/-- Whether a cancelled wave must be retired (06 R149; 09 R224). Lanes in candidate mode see the cancel at their own steps (10 R259). -/
def State.retires (s : State) (w : Nat) : Bool :=
  let v := s.wave w
  !v.exited && v.handles.isNone && s.readCancel w != 0 &&
  (v.trapState = .trapped || v.park.isSome || (s.unit v.unit).restoring || (v.cand.isNone && s.meetsBlocking (v.handler.getD w)))

/-- Lanes that the device has let issue (06 R170; log 1). -/
def State.served (s : State) (w : Nat) (g : Mask) : State := s.modWave w (fun v => v.modLanes g (fun l => { l with passed := 0 }))

/-- Whether a wave may issue at all (06 R154; 09 R219; 15 R375; 01 R32); one at a live site of a unit whose slice has ended
issues nothing more (08 R211), nor does one at a word boundary that a STORAGE trap is due to (09 R227, R234). A handler is resident with its
wave (09 R224). -/
def State.canIssue (s : State) (w : Nat) : Bool :=
  let v := s.wave w
  !v.exited && v.live != 0 && v.trapState = .running && v.park.isNone && !(s.unit v.unit).restoring && !s.retires (v.handles.getD w) &&
  !((s.unit v.unit).sliced && s.atLiveSite w) && !(v.storageTrap && v.cand.isNone && v.steps.isEmpty) && v.resident && (s.unit v.unit).resident

/-- The waves that a port of a core serves: even or odd slots, and the core's handler on port 0 (06 R154; 09 R220). -/
def State.portWaves (s : State) (core port : Nat) : List Nat :=
  (s.waves.filter (fun p => p.2.core = core && !p.2.exited && p.2.resident &&
    (if p.2.handles.isSome then port = 0 else p.2.slot % 2 = port))).map (·.1)

/-- The weight of a wave (06 R154; 09 R220). -/
def State.weight (s : State) (w : Nat) : Nat :=
  if (s.wave w).handles.isSome then 15 else max 1 (min 15 (s.launchOf w).qos)

/-- The order of selection among ready waves: greater age, then lower slot (06 R154). -/
def State.selects (s : State) (a b : Nat) : Nat :=
  let x := s.wave a
  let y := s.wave b
  let sx := if x.handles.isSome then 16 else x.slot
  let sy := if y.handles.isSome then 16 else y.slot
  if y.age < x.age || (x.age = y.age && sx ≤ sy) then a else b

/-- Blocking by its own lanes, its park, or its hold for the matrix engine. -/
def State.blockedSelf (s : State) (w : Nat) : Bool :=
  let v := s.wave w
  v.steps.isEmpty && (v.park.isSome || (s.unit v.unit).restoring ||
  (v.cand.isNone && s.active w = 0 && (lanesOf v.live).any (fun l => (((v.lane l).wait).map Wait.blocking).getD false)))

/-- A wave is at a blocking point (06 R169; 09 R224). -/
def State.atBlocking (s : State) (w : Nat) : Bool :=
  let v := s.wave w
  if v.exited then true
  else match v.trapState with
    | .trapped => true
    | .handled => (v.handler.map s.blockedSelf).getD true
    | .running => s.blockedSelf w

/-- A cycle in which a wave issued nothing, in WSTALL (15 R395). -/
def State.stalled (s : State) (w : Nat) : State :=
  s.modWave w (fun v => { v with wstall := if v.live != 0 then v.wstall + 1 else v.wstall })

/-- The PC groups of the waves that a port may serve this cycle: those that may issue, are not in candidate mode, and have not given
up the cycle (13 R308; 12 R271). -/
def State.portGroups (s : State) (core port : Nat) : List (Nat × List ((Nat × Nat) × Mask)) :=
  ((s.portWaves core port).filter (fun w => s.canIssue w && (s.wave w).cand.isNone && !(s.wave w).skipCycle)).map
    (fun w => (w, s.groups w (s.wave w).live))

/-- Whether a lane of a group has been passed over as often as the device may (06 R170; log 1). -/
def Wave.overdue (v : Wave) (g : Mask) : Bool := (lanesOf g).any (fun l => Config.patience < (v.lane l).passed)

/-- Which of a wave's groups can issue this cycle, operands ready and pipe free: the device's choice for each (06 R152). A group found ready
keeps its count until it issues. -/
def State.chooseGroups (s : State) (w : Nat) (gs : List ((Nat × Nat) × Mask)) : List ((Nat × Nat) × Mask) × State :=
  gs.foldl (fun (acc : List ((Nat × Nat) × Mask) × State) g =>
    let (i, s) := acc.2.pick 2
    if i = 0 || (s.wave w).overdue g.2 then (acc.1 ++ [g], s)
    else (acc.1, s.modWave w (fun v => v.modLanes g.2 (fun l => { l with passed := l.passed + 1 })))) ([], s)

/-- The ready waves of a port with their groups that can issue this cycle (06 R152, R154). One group alone is not chosen about: whether it
issues in this cycle or a later one changes only timing. -/
def State.readyGroups (s : State) (core port : Nat) : List (Nat × List ((Nat × Nat) × Mask)) × State :=
  let ws := s.portGroups core port
  let (r, s) := if (ws.flatMap (·.2)).length ≤ 1 then (ws, s)
    else ws.foldl (fun (acc : List (Nat × List ((Nat × Nat) × Mask)) × State) x =>
      let (gs, s) := acc.2.chooseGroups x.1 x.2
      (acc.1 ++ [(x.1, gs)], s)) ([], s)
  (r.filter (fun x => !x.2.isEmpty), s)

/-- The wave that a port selects among the ready ones (06 R154). -/
def State.select (s : State) (rdy : List Nat) : Option Nat :=
  match rdy with
  | [] => none
  | w :: ws => some (ws.foldl s.selects w)

/-- Whether a word is the first of a clause that holds a current reservation (12 R271; 21 R414). -/
def Cursor.opensHeavy (c : Cursor) : Bool :=
  match c.clause with
  | some (b, h) => bits h.toNat 30 30 = 1 && c.pc = b + 8
  | none => false

/-- A clause that asks for a current reservation before its first word: none of its group's lanes has one (12 R271; 21 R414). -/
def wantsReservation (v : Wave) (c : Cursor) : Bool :=
  c.opensHeavy && (lanesOf c.group).all (fun l => (v.lane l).heavy.isNone)

/-- Lanes that have joined a group whose clause has its reservation take part in it (21 R414). -/
def Wave.shareHeavy (v : Wave) (c : Cursor) : Wave :=
  match (lanesOf c.group).findSome? (fun l => (v.lane l).heavy) with
  | some i => if c.opensHeavy then v.modLanes c.group (fun l => if l.heavy.isNone then { l with heavy := some i } else l) else v
  | none => v

/-- A lane stands inside a clause that holds a current reservation: its last word has not issued (21 R414). -/
def Lane.inHeavy (l : Lane) : Bool :=
  match l.clause with
  | some (_, h) => bits h.toNat 30 30 = 1 && (match l.wait with
    | some (.hold _) => true
    | some _ => !l.leaves
    | none => true)
  | none => false

/-- Reservations returned once no live lane stands inside their clauses (21 R414). -/
def State.endReservation (s : State) (w : Nat) : State :=
  let v := s.wave w
  let inside := (lanesOf v.live).filterMap (fun l => if (v.lane l).inHeavy then (v.lane l).heavy else none)
  if v.heavyIds.isEmpty then s
  else
    let s := s.dropHeavy w (v.heavyIds.filter (fun i => !inside.contains i))
    s.modWave w (fun v => v.modLanes 0xFFFFFFFF (fun l => if l.heavy.isSome && !l.inHeavy then { l with heavy := none } else l))

/-- After a word: Y gives up the port's next cycle with the clause's last word (12 R271), and reservations may end. A word some of whose
lanes have their steps to take has not issued its last. -/
def State.wordEnd (s : State) (c : Cursor) : State :=
  let yields := match c.clause with
    | some (_, h) => c.lastInClause && bits h.toNat 31 31 = 1
    | none => false
  if ((s.wave c.wave).stepsOf c.group).isSome then s
  else (s.modWave c.wave (fun v => { v with skipCycle := v.skipCycle || yields })).endReservation c.wave

end Sys2Proof.Machine
end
........
Give every record again, exactly as it reads.

/-- Whether a cancelled wave must be retired (06 R149; 09 R224). Lanes in candidate mode see the cancel at their own steps (10 R259). -/
def State.retires (s : State) (w : Nat) : Bool :=
  let v := s.wave w
  !v.exited && v.handles.isNone && s.readCancel w != 0 &&
  (v.trapState = .trapped || v.park.isSome || (s.unit v.unit).restoring || (v.cand.isNone && s.meetsBlocking (v.handler.getD w)))

/-- Lanes that the device has let issue (06 R170; log 1). -/
def State.served (s : State) (w : Nat) (g : Mask) : State := s.modWave w (fun v => v.modLanes g (fun l => { l with passed := 0 }))

/-- Whether a wave may issue at all (06 R154; 09 R219; 15 R375; 01 R32); one at a live site of a unit whose slice has ended
issues nothing more (08 R211), nor does one at a word boundary that a STORAGE trap is due to (09 R227, R234). A handler is resident with its
wave (09 R224). -/
def State.canIssue (s : State) (w : Nat) : Bool :=
  let v := s.wave w
  !v.exited && v.live != 0 && v.trapState = .running && v.park.isNone && !(s.unit v.unit).restoring && !s.retires (v.handles.getD w) &&
  !((s.unit v.unit).sliced && s.atLiveSite w) && !(v.storageTrap && v.cand.isNone && v.steps.isEmpty) && v.resident && (s.unit v.unit).resident

/-- The waves that a port of a core serves: even or odd slots, and the core's handler on port 0 (06 R154; 09 R220). -/
def State.portWaves (s : State) (core port : Nat) : List Nat :=
  (s.waves.filter (fun p => p.2.core = core && !p.2.exited && p.2.resident &&
    (if p.2.handles.isSome then port = 0 else p.2.slot % 2 = port))).map (·.1)

/-- The weight of a wave (06 R154; 09 R220). -/
def State.weight (s : State) (w : Nat) : Nat :=
  if (s.wave w).handles.isSome then 15 else max 1 (min 15 (s.launchOf w).qos)

/-- The order of selection among ready waves: greater age, then lower slot (06 R154). -/
def State.selects (s : State) (a b : Nat) : Nat :=
  let x := s.wave a
  let y := s.wave b
  let sx := if x.handles.isSome then 16 else x.slot
  let sy := if y.handles.isSome then 16 else y.slot
  if y.age < x.age || (x.age = y.age && sx ≤ sy) then a else b

/-- Blocking by its own lanes, its park, or its hold for the matrix engine. -/
def State.blockedSelf (s : State) (w : Nat) : Bool :=
  let v := s.wave w
  v.steps.isEmpty && (v.park.isSome || (s.unit v.unit).restoring ||
  (v.cand.isNone && s.active w = 0 && (lanesOf v.live).any (fun l => (((v.lane l).wait).map Wait.blocking).getD false)))

/-- A wave is at a blocking point (06 R169; 09 R224). -/
def State.atBlocking (s : State) (w : Nat) : Bool :=
  let v := s.wave w
  if v.exited then true
  else match v.trapState with
    | .trapped => true
    | .handled => (v.handler.map s.blockedSelf).getD true
    | .running => s.blockedSelf w

/-- A cycle in which a wave issued nothing, in WSTALL (15 R395). -/
def State.stalled (s : State) (w : Nat) : State :=
  s.modWave w (fun v => { v with wstall := if v.live != 0 then v.wstall + 1 else v.wstall })

/-- The PC groups of the waves that a port may serve this cycle: those that may issue, are not in candidate mode, and have not given
up the cycle (13 R308; 12 R271). -/
def State.portGroups (s : State) (core port : Nat) : List (Nat × List ((Nat × Nat) × Mask)) :=
  ((s.portWaves core port).filter (fun w => s.canIssue w && (s.wave w).cand.isNone && !(s.wave w).skipCycle)).map
    (fun w => (w, s.groups w (s.wave w).live))

/-- Whether a lane of a group has been passed over as often as the device may (06 R170; log 1). -/
def Wave.overdue (v : Wave) (g : Mask) : Bool := (lanesOf g).any (fun l => Config.patience < (v.lane l).passed)

/-- Which of a wave's groups can issue this cycle, operands ready and pipe free: the device's choice for each (06 R152). A group found ready
keeps its count until it issues. -/
def State.chooseGroups (s : State) (w : Nat) (gs : List ((Nat × Nat) × Mask)) : List ((Nat × Nat) × Mask) × State :=
  gs.foldl (fun (acc : List ((Nat × Nat) × Mask) × State) g =>
    let (i, s) := acc.2.pick 2
    if i = 0 || (s.wave w).overdue g.2 then (acc.1 ++ [g], s)
    else (acc.1, s.modWave w (fun v => v.modLanes g.2 (fun l => { l with passed := l.passed + 1 })))) ([], s)

/-- The ready waves of a port with their groups that can issue this cycle (06 R152, R154). One group alone is not chosen about: whether it
issues in this cycle or a later one changes only timing. -/
def State.readyGroups (s : State) (core port : Nat) : List (Nat × List ((Nat × Nat) × Mask)) × State :=
  let ws := s.portGroups core port
  let (r, s) := if (ws.flatMap (·.2)).length ≤ 1 then (ws, s)
    else ws.foldl (fun (acc : List (Nat × List ((Nat × Nat) × Mask)) × State) x =>
      let (gs, s) := acc.2.chooseGroups x.1 x.2
      (acc.1 ++ [(x.1, gs)], s)) ([], s)
  (r.filter (fun x => !x.2.isEmpty), s)

/-- The wave that a port selects among the ready ones (06 R154). -/
def State.select (s : State) (rdy : List Nat) : Option Nat :=
  match rdy with
  | [] => none
  | w :: ws => some (ws.foldl s.selects w)

/-- Whether a word is the first of a clause that holds a current reservation (12 R271; 21 R414). -/
def Cursor.opensHeavy (c : Cursor) : Bool :=
  match c.clause with
  | some (b, h) => bits h.toNat 30 30 = 1 && c.pc = b + 8
  | none => false

/-- A clause that asks for a current reservation before its first word: none of its group's lanes has one (12 R271; 21 R414). -/
def wantsReservation (v : Wave) (c : Cursor) : Bool :=
  c.opensHeavy && (lanesOf c.group).all (fun l => (v.lane l).heavy.isNone)

/-- Lanes that have joined a group whose clause has its reservation take part in it (21 R414). -/
def Wave.shareHeavy (v : Wave) (c : Cursor) : Wave :=
  match (lanesOf c.group).findSome? (fun l => (v.lane l).heavy) with
  | some i => if c.opensHeavy then v.modLanes c.group (fun l => if l.heavy.isNone then { l with heavy := some i } else l) else v
  | none => v

/-- A lane stands inside a clause that holds a current reservation: its last word has not issued (21 R414). -/
def Lane.inHeavy (l : Lane) : Bool :=
  match l.clause with
  | some (_, h) => bits h.toNat 30 30 = 1 && (match l.wait with
    | some (.hold _) => true
    | some _ => !l.leaves
    | none => true)
  | none => false

/-- Reservations returned once no live lane stands inside their clauses (21 R414). -/
def State.endReservation (s : State) (w : Nat) : State :=
  let v := s.wave w
  let inside := (lanesOf v.live).filterMap (fun l => if (v.lane l).inHeavy then (v.lane l).heavy else none)
  if v.heavyIds.isEmpty then s
  else
    let s := s.dropHeavy w (v.heavyIds.filter (fun i => !inside.contains i))
    s.modWave w (fun v => v.modLanes 0xFFFFFFFF (fun l => if l.heavy.isSome && !l.inHeavy then { l with heavy := none } else l))

/-- After a word: Y gives up the port's next cycle with the clause's last word (12 R271), and reservations may end. A word some of whose
lanes have their steps to take has not issued its last. -/
def State.wordEnd (s : State) (c : Cursor) : State :=
  let yields := match c.clause with
    | some (_, h) => c.lastInClause && bits h.toNat 31 31 = 1
    | none => false
  if ((s.wave c.wave).stepsOf c.group).isSome then s
  else (s.modWave c.wave (fun v => { v with skipCycle := v.skipCycle || yields })).endReservation c.wave

end Sys2Proof.Machine
end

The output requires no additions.